# MCSN Tuesday, 15-Nov-11

## Contents

# General

- I've written up lots of new Pajek help - see Pajek help. Please be sure to master these techniques, especially
- how to extract a subnetwork based on a partition, using partitions menu
- how to extract a subpartition or subvector based on a partition, using vector menu
- how to compare two partitions
- how to compare two vectors

- Note: I'm away on Thursday, but class will be held and will be both important and fun, so please do not miss it! (someone please take attendance)
- class affiliation partition
- network closeness game

- draft proposals - be adding, correcting...I will give you feedback.
- We're skipping chapters on brokerage (analysis of critical information-passing points) and diffusion (how information propagates through networks over time)- please look at them though if these concepts pertain to your project
- sign up for your presentation slots using google calendar

# Exercise 5.8

- Movies.paj contains
- 2-mode network linking 62 producers (mode 1, rows) to 40 composers (mode 2, columns) based on co-production during 1964-76
- partition indicating top composers
- questions:
- do top composers work for relatively few producers (repeatedly work with the same producers over and over again)?
- do top composers all work for the same producers?

- procedure
- examine network, looking at top composers. Any patterns?
- compare partitions (partitions>info): (1) degree, and (2) being a top composer. What do cross-tabs tell us?
- now extract one-mode net of composers only
- draw (line values = similarity)
- examine line value stats
- run valued core partition (use "input" and "max") and look at stats
- extract corresponding "top composers" partition.
- compare partitions: valued core and "top composers". Where do top composers lie?
- delete low valued lines, extract higher m-slice, and extract corresopnding "top composers". Are they connected?
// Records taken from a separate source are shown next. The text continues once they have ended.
-- ==== Sys2Proof/Machine/Compose.lean ====
section
/-! DEFINITION. Step composition (spec/09, R311 to R334; spec/05, R166): eligibility, slack, the composition algorithm,
the choice of holder, and entry into ISSUE. -/
namespace Sys2Proof.Machine

/-! ## Eligibility and slack -/

/-- The sequence of entry `i` is eligible for a step of context `g` composed at `now` (R311). -/
def eligible (s : State) (g now i : Nat) (r : Req) : Bool :=
  r.ctx == g && (r.st == .admitted || r.st == .prefill || (r.st == .decode && !r.parking && !r.unparking)) &&
    !inPlan s i r && !pastDeadline r now

/-- The batch set of a tenant: its batching group, or itself alone (R425). -/
def batchSet (s : State) (t : Nat) : Nat :=
  let b := getF s (Reg.PRT_TEN_BGROUP t)
  if b = 0 then t else 64 + b

/-- The slack of a sequence (R314, Table 09.2). -/
def slackOf (now t chunkLog2 : Nat) (r : Req) : Int :=
  let k : Nat := if r.st = .decode ∨ r.st = .parked then 0 else ceilDiv (r.bucket - r.append) (2 ^ chunkLog2)
  let q : Nat := if r.sub.maxNew = 0 then 1 else min 64 (r.sub.maxNew - r.emitted)
  let terms : List Int :=
    (if r.emitted = 0 ∧ ttftDeadline r ≠ 0 then [((ttftDeadline r : Nat) : Int) - now - (t * k : Nat)] else []) ++
    (if r.st = .decode ∧ r.sub.bttUs ≠ 0 then [((r.lastCommit + 500 * r.sub.bttUs : Nat) : Int) - now - t] else []) ++
    (if totalDeadline r ≠ 0 then [((totalDeadline r : Nat) : Int) - now - (t * (k + q) : Nat)] else [])
  max (-(2 ^ 47)) (terms.foldl min (2 ^ 47 - 1))

/-- R315: ascending slack, class, arrival stamp, table index. -/
def workBefore (a b : WorkItem) : Bool :=
  if a.slack ≠ b.slack then decide (a.slack < b.slack)
  else if a.cls ≠ b.cls then decide (a.cls < b.cls)
  else if a.arrival ≠ b.arrival then decide (a.arrival < b.arrival)
  else decide (a.index < b.index)

def workIns (x : WorkItem) : List WorkItem → List WorkItem
  | [] => [x]
  | y :: ys => if workBefore x y then x :: y :: ys else y :: workIns x ys

/-- The eligible items of context `g` at `now`, in order. -/
def workOf (s : State) (g now : Nat) : List WorkItem :=
  let t := tEst s g
  let cl := getF s (Reg.CMP_CTX_CHUNK_CHUNK_LOG2 (ctxPart g) (ctxLocal g))
  let dec := ((allReqs s).filter fun e => e.2.st == .decode && eligible s g now e.1 e.2).map fun e =>
    ({ prefill := false, cohort := e.2.cohort, seqs := [hnat e.1 e.2], slack := slackOf now t cl e.2, cls := e.2.cls,
       arrival := e.2.arrival, index := e.1, set := batchSet s e.2.tenant } : WorkItem)
  let pre := s.cohorts.filterMap fun e => match e.2 with
    | some c =>
      let ms := c.members.filterMap fun i => (req? s i).map fun r => (i, r)
      match ms with
      | [] => none
      | (i, r) :: _ =>
        if c.st = .admitted ∧ ms.all (fun x => (x.2.st == .admitted || x.2.st == .prefill) &&
            eligible s g now x.1 x.2) then
          some ({ prefill := true, cohort := e.1, seqs := ms.map fun x => hnat x.1 x.2,
                  slack := (ms.map fun x => slackOf now t cl x.2).foldl min (2 ^ 47 - 1), cls := c.cls,
                  arrival := c.arrival, index := i, set := batchSet s r.tenant } : WorkItem)
        else none
    | none => none
  (dec ++ pre).foldr workIns []

/-- The context may compose at all: it exists, is no draft, no eviction or loss bars it, its model is READY or DRAINING
(R312, R325, R391, R396, Table 09.5). -/
def mayCompose (s : State) (g : Nat) : Bool :=
  match ctx? s g with
  | some c =>
    let st := getF s (Reg.MDL_SLOT_STATE c.slot)
    !c.barred && !isDraft s g && (st == 3 || st == 4)
  | none => false

/-- The context has an eligible item and no preempted step (R312). -/
def hasWork (s : State) (g : Nat) : Bool :=
  mayCompose s g && !((lane s (ctxPart g)).pre.any fun st => st.ctx == g) && !(workOf s g s.qTime).isEmpty

/-! ## The composition algorithm -/

/-- A plan being built: positions, sequences, items, FREE pages left here and on each follower, completion slots taken,
and whether an item was skipped for want of pages or of slots. -/
structure Build where
  tok : Nat
  seq : Nat
  plan : List PlanItem
  free : Nat
  peers : List (Peer × Nat)
  cqs : List (Nat × Nat)
  pageSkip : Bool
  cqSkip : Bool
  deriving DecidableEq, Repr

/-- Slots of a completion ring (key 4t + c) the plan being built has taken. -/
def takenCq (b : Build) (k : Nat) : Nat := b.cqs.foldl (fun a e => if e.1 = k then a + e.2 else a) 0

/-- The available slots of a completion ring (key 4t + c) without those that its head has freed since the entry to COMPOSE
(Table 09.5). -/
def cqAvailAt (s : State) (heads : List (Nat × Nat)) (k : Nat) : Nat :=
  match heads.find? fun e => e.1 == k with
  | some e => cqAvail s (k / 4) (k % 4) -
      ((cq s (k / 4) (k % 4)).head + cqSize s (k / 4) (k % 4) - e.2) % cqSize s (k / 4) (k % 4)
  | none => cqAvail s (k / 4) (k % 4)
If so this tells us the top composers work for many of the same producers.
- try extracting only the top composers - from the one-mode network - how are they connected?

# Chapter 6: center and periphery

- Questions:
- centrality (egocentric): how central is a particular vertex? (the "energize" command enables visualization, but not precise measurement).
- Intuitively: a vertex is central if it's well-connected.
- Maximum centrality: center of a star network

- centralization (sociocentric): how centralized is the network as a whole?
- Intuitively: a network is centralized if a well-defined segment is central, and the rest is not.
- Maximum centralization: a start network

- centrality (egocentric): how central is a particular vertex? (the "energize" command enables visualization, but not precise measurement).
- Three approaches to centrality and centralization

## Degree centrality

- Intuition: Let's start with the local view. Those who are well-connected get information faster, and send it out faster. They're more central. So, let's measure centrality simply based on number of neighbors.
- (This is a naive intuition, since I might have lots of neighbors who are not well-connected, but it's a starting point!)
- In a simple network of N vertices, number of neighbors = degree.
- Star formation provides maximum centrality
- Centralization:
- first compute degree variation as follows:
- find the most central vertex, and use its centrality as a comparison point, C
- compute the difference between C and ever other vertex's centrality
- add these differences

- then divide by the maximum degree variation on N vertices (Note: this will be the variation on a star network, with one vertex at the center, and (N-1) around the edge; the former has degree (N-1) and the latter all have degree 1. So the max is (N-1)*[(N-1)-1] = (N-1)*(N-2). Thus for N=5, the maximum variation is 12.

- first compute degree variation as follows:

## Closeness centrality

- Intuition: Let's take a more global view. Instead of looking at how well-connected a vertex is at one hop (neighbors), let's look at how well-connected it is to the entire network. So we want to check on how long the paths are connecting it to everyone else. Those with short paths are closer to the network as a whole - they're more central.
- Geodesic: shortest path between 2 vertices
- Distance from vertex A to B (call it d(A,B)) is the length of the geodesic from A to B.
- Note that d(A,B) = d(B,A) for undirected networks (symmetry), since all lines are bidirectional.
- In a star network, the center is most closeness-central - it's at one hop from everyone. So we compute closeness centrality of any vertex by comparing to this star-center.
- More precisely: for each vertex in a network of size N
- compute the sum of the distances to every other vertex
- divide this value into the number of other vertices (N-1), which represents the sum for the star-center.

- Compute centralization as before:
- compute degree variation
- find the most central vertex, and use its centrality as a comparison point, C
- compute the difference between C and ever other vertex's centrality
- add all these differences

- divide by the star network degree variation

- compute degree variation
- Note that this technique can only work if the network is connected! (one component)

## Betweenness centrality

- Intuition: a vertex is central if lots of geodesics pass through it
- Define betweenness centrality of a vertex as the percentage of geodesics between other pairs that pass through it.
- Betweenness centralization is the variation in this centrality, divided by the maximum possible variation.